**THE INPUT**
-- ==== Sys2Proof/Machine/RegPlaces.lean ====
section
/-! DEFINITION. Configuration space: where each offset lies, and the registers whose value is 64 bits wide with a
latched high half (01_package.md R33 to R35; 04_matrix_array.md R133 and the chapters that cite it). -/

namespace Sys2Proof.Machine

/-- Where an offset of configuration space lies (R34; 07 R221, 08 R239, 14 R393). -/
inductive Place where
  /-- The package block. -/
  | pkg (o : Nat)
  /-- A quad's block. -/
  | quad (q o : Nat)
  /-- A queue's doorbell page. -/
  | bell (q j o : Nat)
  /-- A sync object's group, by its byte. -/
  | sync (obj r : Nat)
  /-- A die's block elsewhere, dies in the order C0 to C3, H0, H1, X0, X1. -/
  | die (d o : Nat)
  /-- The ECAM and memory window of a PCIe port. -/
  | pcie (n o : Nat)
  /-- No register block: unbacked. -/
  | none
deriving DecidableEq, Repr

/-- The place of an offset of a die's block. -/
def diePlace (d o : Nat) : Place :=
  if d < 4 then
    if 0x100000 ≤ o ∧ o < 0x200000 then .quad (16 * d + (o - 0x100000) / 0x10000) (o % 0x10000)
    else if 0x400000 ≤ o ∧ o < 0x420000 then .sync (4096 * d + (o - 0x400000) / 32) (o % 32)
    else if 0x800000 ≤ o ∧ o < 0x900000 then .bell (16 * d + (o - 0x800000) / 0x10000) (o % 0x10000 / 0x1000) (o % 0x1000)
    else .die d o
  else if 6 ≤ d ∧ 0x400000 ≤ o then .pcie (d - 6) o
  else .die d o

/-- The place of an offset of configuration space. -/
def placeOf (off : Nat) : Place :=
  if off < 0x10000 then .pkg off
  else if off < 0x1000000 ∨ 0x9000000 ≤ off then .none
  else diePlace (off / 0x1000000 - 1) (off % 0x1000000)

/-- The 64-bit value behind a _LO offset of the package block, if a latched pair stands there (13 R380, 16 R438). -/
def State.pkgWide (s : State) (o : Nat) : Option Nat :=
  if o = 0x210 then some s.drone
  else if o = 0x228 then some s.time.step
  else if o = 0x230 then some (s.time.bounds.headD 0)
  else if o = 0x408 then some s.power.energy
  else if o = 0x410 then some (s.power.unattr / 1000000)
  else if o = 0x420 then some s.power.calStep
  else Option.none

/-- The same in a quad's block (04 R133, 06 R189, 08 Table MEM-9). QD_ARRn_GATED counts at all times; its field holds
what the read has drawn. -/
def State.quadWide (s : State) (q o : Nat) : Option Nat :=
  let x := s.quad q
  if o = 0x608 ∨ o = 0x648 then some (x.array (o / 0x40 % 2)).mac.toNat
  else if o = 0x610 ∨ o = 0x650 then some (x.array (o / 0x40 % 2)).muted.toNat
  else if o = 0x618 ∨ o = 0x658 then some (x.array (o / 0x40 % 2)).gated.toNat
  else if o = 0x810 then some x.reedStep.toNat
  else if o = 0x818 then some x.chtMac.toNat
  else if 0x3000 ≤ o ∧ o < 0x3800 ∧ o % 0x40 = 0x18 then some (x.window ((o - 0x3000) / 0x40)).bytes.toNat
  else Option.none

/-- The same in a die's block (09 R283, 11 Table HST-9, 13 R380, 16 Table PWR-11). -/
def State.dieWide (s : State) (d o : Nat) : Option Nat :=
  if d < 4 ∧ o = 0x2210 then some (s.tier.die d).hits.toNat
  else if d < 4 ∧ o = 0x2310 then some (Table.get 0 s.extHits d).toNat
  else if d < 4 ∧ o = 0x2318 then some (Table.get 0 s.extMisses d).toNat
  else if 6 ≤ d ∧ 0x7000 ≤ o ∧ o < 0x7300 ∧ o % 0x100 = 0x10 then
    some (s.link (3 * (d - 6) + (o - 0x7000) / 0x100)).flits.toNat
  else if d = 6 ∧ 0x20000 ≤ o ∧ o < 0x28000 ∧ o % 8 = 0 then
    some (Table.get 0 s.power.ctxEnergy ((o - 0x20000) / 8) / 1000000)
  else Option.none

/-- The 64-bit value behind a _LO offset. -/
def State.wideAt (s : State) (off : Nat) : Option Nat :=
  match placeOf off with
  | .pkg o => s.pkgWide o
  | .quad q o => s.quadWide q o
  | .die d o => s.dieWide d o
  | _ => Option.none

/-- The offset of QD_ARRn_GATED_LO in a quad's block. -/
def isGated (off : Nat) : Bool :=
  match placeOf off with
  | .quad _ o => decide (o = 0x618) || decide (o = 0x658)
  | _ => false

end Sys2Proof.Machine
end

**TASK DETAILS**
Return the whole listing exactly as it reads.

**ANSWER SECTION**
-- ==== Sys2Proof/Machine/RegPlaces.lean ====
section
/-! DEFINITION. Configuration space: where each offset lies, and the registers whose value is 64 bits wide with a
latched high half (01_package.md R33 to R35; 04_matrix_array.md R133 and the chapters that cite it). -/

namespace Sys2Proof.Machine

/-- Where an offset of configuration space lies (R34; 07 R221, 08 R239, 14 R393). -/
inductive Place where
  /-- The package block. -/
  | pkg (o : Nat)
  /-- A quad's block. -/
  | quad (q o : Nat)
  /-- A queue's doorbell page. -/
  | bell (q j o : Nat)
  /-- A sync object's group, by its byte. -/
  | sync (obj r : Nat)
  /-- A die's block elsewhere, dies in the order C0 to C3, H0, H1, X0, X1. -/
  | die (d o : Nat)
  /-- The ECAM and memory window of a PCIe port. -/
  | pcie (n o : Nat)
  /-- No register block: unbacked. -/
  | none
deriving DecidableEq, Repr

/-- The place of an offset of a die's block. -/
def diePlace (d o : Nat) : Place :=
  if d < 4 then
    if 0x100000 ≤ o ∧ o < 0x200000 then .quad (16 * d + (o - 0x100000) / 0x10000) (o % 0x10000)
    else if 0x400000 ≤ o ∧ o < 0x420000 then .sync (4096 * d + (o - 0x400000) / 32) (o % 32)
    else if 0x800000 ≤ o ∧ o < 0x900000 then .bell (16 * d + (o - 0x800000) / 0x10000) (o % 0x10000 / 0x1000) (o % 0x1000)
    else .die d o
  else if 6 ≤ d ∧ 0x400000 ≤ o then .pcie (d - 6) o
  else .die d o

/-- The place of an offset of configuration space. -/
def placeOf (off : Nat) : Place :=
  if off < 0x10000 then .pkg off
  else if off < 0x1000000 ∨ 0x9000000 ≤ off then .none
  else diePlace (off / 0x1000000 - 1) (off % 0x1000000)

/-- The 64-bit value behind a _LO offset of the package block, if a latched pair stands there (13 R380, 16 R438). -/
def State.pkgWide (s : State) (o : Nat) : Option Nat :=
  if o = 0x210 then some s.drone
  else if o = 0x228 then some s.time.step
  else if o = 0x230 then some (s.time.bounds.headD 0)
  else if o = 0x408 then some s.power.energy
  else if o = 0x410 then some (s.power.unattr / 1000000)
  else if o = 0x420 then some s.power.calStep
  else Option.none

/-- The same in a quad's block (04 R133, 06 R189, 08 Table MEM-9). QD_ARRn_GATED counts at all times; its field holds
what the read has drawn. -/
def State.quadWide (s : State) (q o : Nat) : Option Nat :=
  let x := s.quad q
  if o = 0x608 ∨ o = 0x648 then some (x.array (o / 0x40 % 2)).mac.toNat
  else if o = 0x610 ∨ o = 0x650 then some (x.array (o / 0x40 % 2)).muted.toNat
  else if o = 0x618 ∨ o = 0x658 then some (x.array (o / 0x40 % 2)).gated.toNat
  else if o = 0x810 then some x.reedStep.toNat
  else if o = 0x818 then some x.chtMac.toNat
  else if 0x3000 ≤ o ∧ o < 0x3800 ∧ o % 0x40 = 0x18 then some (x.window ((o - 0x3000) / 0x40)).bytes.toNat
  else Option.none

/-- The same in a die's block (09 R283, 11 Table HST-9, 13 R380, 16 Table PWR-11). -/
def State.dieWide (s : State) (d o : Nat) : Option Nat :=
  if d < 4 ∧ o = 0x2210 then some (s.tier.die d).hits.toNat
  else if d < 4 ∧ o = 0x2310 then some (Table.get 0 s.extHits d).toNat
  else if d < 4 ∧ o = 0x2318 then some (Table.get 0 s.extMisses d).toNat
  else if 6 ≤ d ∧ 0x7000 ≤ o ∧ o < 0x7300 ∧ o % 0x100 = 0x10 then
    some (s.link (3 * (d - 6) + (o - 0x7000) / 0x100)).flits.toNat
  else if d = 6 ∧ 0x20000 ≤ o ∧ o < 0x28000 ∧ o % 8 = 0 then
    some (Table.get 0 s.power.ctxEnergy ((o - 0x20000) / 8) / 1000000)
  else Option.none

/-- The 64-bit value behind a _LO offset. -/
def State.wideAt (s : State) (off : Nat) : Option Nat :=
  match placeOf off with
  | .pkg o => s.pkgWide o
  | .quad q o => s.quadWide q o
  | .die d o => s.dieWide d o
  | _ => Option.none

/-- The offset of QD_ARRn_GATED_LO in a quad's block. -/
def isGated (off : Nat) : Bool :=
  match placeOf off with
  | .quad _ o => decide (o = 0x618) || decide (o = 0x658)
  | _ => false

end Sys2Proof.Machine
end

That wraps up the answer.